Les opérateurs trouvent également à redire dans l’ordre de remboursement pratiqué par les académies. Si la logique voudrait que les plus anciens créanciers soient les premiers servis, l’administration semble pratiquer l’ordre inverse. Les AREF cherchent en effet d’abord à régler les prestations en cours de réalisation pour maintenir la cadence de construction des nouvelles infrastructures scolaires, aux dépens du paiement des structures déjà réalisées.

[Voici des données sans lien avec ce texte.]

/-! ### CPY -/

/-- Bytes from a position to the next destination sector or to the end of the row. -/
def cpyChunk (b : BitVec 512) (row byte : Nat) : Nat := min (32 - (blkDstAt b row byte).toNat % 32) (blkLen b - byte)
/-- The position after a chunk. -/
def cpyNext (b : BitVec 512) (row byte : Nat) : Nat × Nat :=
  let n := cpyChunk b row byte
  if byte + n < blkLen b then (row, byte + n) else (row + 1, 0)
/-- Reads the source bytes of a chunk, in at most two lines. -/
def State.cpyRead (s : State) (core : Nat) (c : EngCmd) (row byte : Nat) : EngRes (BitVec 512 × Bool) :=
  let n := cpyChunk c.block row byte
  let va := blkSrcAt c.block row byte
  let n1 := min n (64 - va.toNat % 64)
  match s.engCheck core c va 5 with
  | .wait s => .wait s
  | .stop e s => .stop e s
  | .ok (pa, mt) s =>
    match s.engRead core c pa n1 (blkSpol c.block) mt va with
    | .wait s => .wait s
    | .stop e s => .stop e s
    | .ok v s =>
      if n1 = n then .ok (v, isHost pa) s
      else
        let vb := va + BitVec.ofNat 64 n1
        match s.engCheck core c vb 5 with
        | .wait s => .wait s
        | .stop e s => .stop e s
        | .ok (pb, mt) s =>
          match s.engRead core c pb (n - n1) (blkSpol c.block) mt vb with
          | .wait s => .wait s
          | .stop e s => .stop e s
          | .ok w s => .ok (v ||| (w <<< (8 * n1)), isHost pa || isHost pb) s
/-- How far the phases of a copy came: all done, stopped at a position, or waiting on another agent. -/
inductive EngRun where
  | done (c : EngCmd) (s : State)
  | stopped (e : EngStop) (c : EngCmd) (s : State)
  | waiting (c : EngCmd) (s : State)
/-- Reads the source once, chunk by chunk, before any write, so that an overlapped byte can get the value its source byte held
before the command (R283); a failing chunk ends the reading. -/
def State.cpyGather (s : State) (core : Nat) (c : EngCmd) (row byte : Nat) : Nat → EngRun
  | 0 => .done c s
  | fuel + 1 =>
    if blkRows c.block ≤ row then .done c s
    else match s.cpyRead core c row byte with
      | .wait s => .waiting { c with ans := s.engAnswers core c } s
      | .stop e s => .stopped e { c with ans := [] } s
      | .ok v s =>
        let p := cpyNext c.block row byte
        let c := { c with snap := c.snap ++ [v.1], ans := [] }
        (s.setEng core c).cpyGather core c p.1 p.2 fuel
/-- The position after `k` chunks. -/
def cpyPos (b : BitVec 512) : Nat → Nat × Nat → Nat × Nat
  | 0, p => p
  | k + 1, p => cpyPos b k (cpyNext b p.1 p.2)
/-- Bytes chosen one by one between the value read before the command and the value read now (DESIGN CHOICE, log entry 3). -/
def chooseBytes (t n : Nat) (a b : BitVec 512) : BitVec 512 :=
  (List.range n).foldl (fun v i => if Config.freeBool (t + i) then putBytes v i 1 (getBytes b i 1) else v) a
/-- What the source chunk at the position of a copy would now read as; no access is made (R55). Where that is not known, the value read
before. -/
def State.cpyNow (s : State) (core : Nat) (c : EngCmd) (v : BitVec 512) : BitVec 512 :=
  match s.engCheck core c (blkSrcAt c.block c.row c.byte) 5 with
  | .ok p t => if isHost p.1 then v else (match t.cpyRead core c c.row c.byte with
      | .ok w _ => w.1
      | _ => v)
  | _ => v
/-- Writes the gathered chunks in order. Of a source byte that the command itself has overwritten, either value may be the one written
(R283). -/
def State.cpyScatter (s : State) (core : Nat) (c : EngCmd) : List (BitVec 512) → EngRun
  | [] => .done c s
  | v :: rest =>
    let n := cpyChunk c.block c.row c.byte
    let va := blkDstAt c.block c.row c.byte
    match s.engCheck core c va 6 with
    | .wait s => .waiting c s
    | .stop e s => .stopped e c s
    | .ok (pa, mt) s =>
      let now := s.cpyNow core c v
      let w := if now = v then v else chooseBytes s.ticks n v now
      match ({ s with ticks := s.ticks + n }).engWrite core c pa n (blkDpol c.block) mt va w with
      | .wait s => .waiting c s
      | .stop e s => .stopped e c s
      | .ok d s =>
        let p := cpyNext c.block c.row c.byte
        s.cpyScatter core { c with row := p.1, byte := p.2, snap := rest, dirt := if d then c.dirt ++ [pa / 32] else c.dirt } rest
/-- The stop at the position of a copy whose source chunk cannot be read: the source's failure, or that of the destination where its first
byte comes before the source byte that fails. Where the same byte fails on both sides, the source's failure is reported (DESIGN CHOICE,
log entry 67: R286 does not say which). -/
def State.cpyFail (s : State) (core : Nat) (c : EngCmd) (e : EngStop) : EngRun :=
  let va := blkDstAt c.block c.row c.byte
  if e.fva = blkSrcAt c.block c.row c.byte then .stopped e c s
  else match s.engCheck core c va 6 with
    | .stop e' s => .stopped e' c s
    | .wait s => .waiting c s
    | .ok (pa, mt) s =>
      match s.engWrite core c pa (cpyChunk c.block c.row c.byte) (blkDpol c.block) mt va 0 with
      | .stop e' s => .stopped e' c s
      | _ => .stopped e c s
/-- The accesses of CPY, from where it stands. -/
def State.cpyRun (s : State) (core : Nat) (c : EngCmd) : EngRun :=
  let b := c.block
  let left := (blkRows b - c.row) * blkLen b
  let at0 := cpyPos b c.snap.length (c.row, c.byte)
  match s.cpyGather core c at0.1 at0.2 left with
  | .waiting c s => .waiting c s
  | .done c s => s.cpyScatter core c c.snap
  | .stopped e c s =>
    match s.cpyScatter core c c.snap with
    | .done c s => s.cpyFail core c e
    | r => r

/-! ### AFILL and ASPILL -/

/-- The memory address of the first byte of an ASPILL whose array element lies in the row that a MEMORY_ERROR of the array names (R286). -/
def spillVa (c : EngCmd) (va : Word) (off : Nat) (t : Trap) : Word :=
  let w := c.win.code.toNat
  va + BitVec.ofNat 64 (t.infos.i0.toNat % 2 ^ 23 / 32 * 256 / winArr w * winBus w / 8 - off)
/-- The accesses of AFILL and ASPILL, a sector or an SC16 block at a time. An SC16 block of which either sector fails is not written, and
the command stops at its first byte (DESIGN CHOICE, log entry 67: the stop point of R287 may lie inside a block, and R50 writes whole
blocks only). -/
def State.arrayCopy (s : State) (core : Nat) (c : EngCmd) : Nat → EngRun
  | 0 => .done c s
  | fuel + 1 =>
    if c.c.toNat ≤ c.byte then .done c s
    else
      let n := c.unit
      let va := c.a + BitVec.ofNat 64 c.byte
      let w := c.win.code.toNat
      let off := c.b.toNat + c.byte
      let kind := if c.kind = .afill then 5 else 6
      match s.engCheck core c va kind with
      | .wait s => .waiting c s
      | .stop e s => .stopped e c s
      | .ok (pa, mt) s =>
        if c.kind = .afill then
          match s.engRead core c pa n c.pol mt va with
          | .wait s => .waiting c s
          | .stop e s => .stopped e c s
          | .ok v s =>
            (s.winPut core w off n v).arrayCopy core { c with byte := c.byte + n, ans := [] } fuel
        else
          let rows := winRows w off n
          match s.checkRows core rows.1 rows.2 kLoad with
          | .trap t s => .stopped { status := 0x0E, akind := 5, fva := spillVa c va off t } c s
          | .wait s => .waiting c s
          | .ok _ s =>
          let r := s.winSee core w off n
          match r.2.engWrite core c pa n c.pol mt va r.1 with
          | .wait s => .waiting c s
          | .stop e s => .stopped e c s
          | .ok d s => s.arrayCopy core { c with byte := c.byte + n, dirt := if d then c.dirt ++ [pa / 32] else c.dirt } fuel
def State.engRun (s : State) (core : Nat) (c : EngCmd) : EngRun :=
  match c.kind with
  | .cpy => s.cpyRun core c
  | _ => s.arrayCopy core c (c.c.toNat / 32 + 1)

Les entreprises de Souss menacent de suspendre les chantiers

C’est peu dire que ces pratiques mettent les entreprises en mauvaise posture. Avec des arriérés remontant à 2010, les contractants des académies de Souss-Massa et Meknès, comprenant d’ailleurs également des bureaux d’études et des architectes engagés dans le programme d’urgence, voient en effet leurs problèmes de trésorerie s’aggraver et leurs relations avec leurs salariés, leurs banquiers et leurs fournisseurs se détériorer. Et ils sont de plus en plus nombreux à devoir liquider des actifs pour pouvoir survivre s’ils en ont encore les moyens.
Ce qui est d’autant plus préoccupant c’est que même les académies qui étaient parvenues à redresser leur situation grâce au dernier déblocage des Finances semblent retomber dans leurs travers. A peine leurs impayés réglés, les AREF de Tadla-Azilal, Fès-Boulemane et de l’Oriental en ont accumulé de nouveaux. C’est que, comme il est de coutume à cette période de l’année, les académies ont poussé leurs prestataires à augmenter leur rythme de construction afin que de nouvelles infrastructures soient finalisées pour la prochaine rentrée scolaire. Mais si les travaux ont avancé à un rythme soutenu, les déblocages n’ont pas suivi. Pourtant, parallèlement à son dernier versement de 2,1 milliards de DH, le département des finances avait annoncé la facilitation des décaissements et la simplification des procédures de la comptabilité publique ainsi que plusieurs mesures pour éviter à l’avenir tout retard de paiement. Si elles ont bien été mises en place, celles-ci tardent manifestement à produire leurs effets. En attendant, certains opérateurs ont décidé d’arrêter les frais. Les entreprises de la région de Souss-Massa prévoient un arrêt des chantiers menés pour le compte de l’académie de la région à partir du 21 juillet.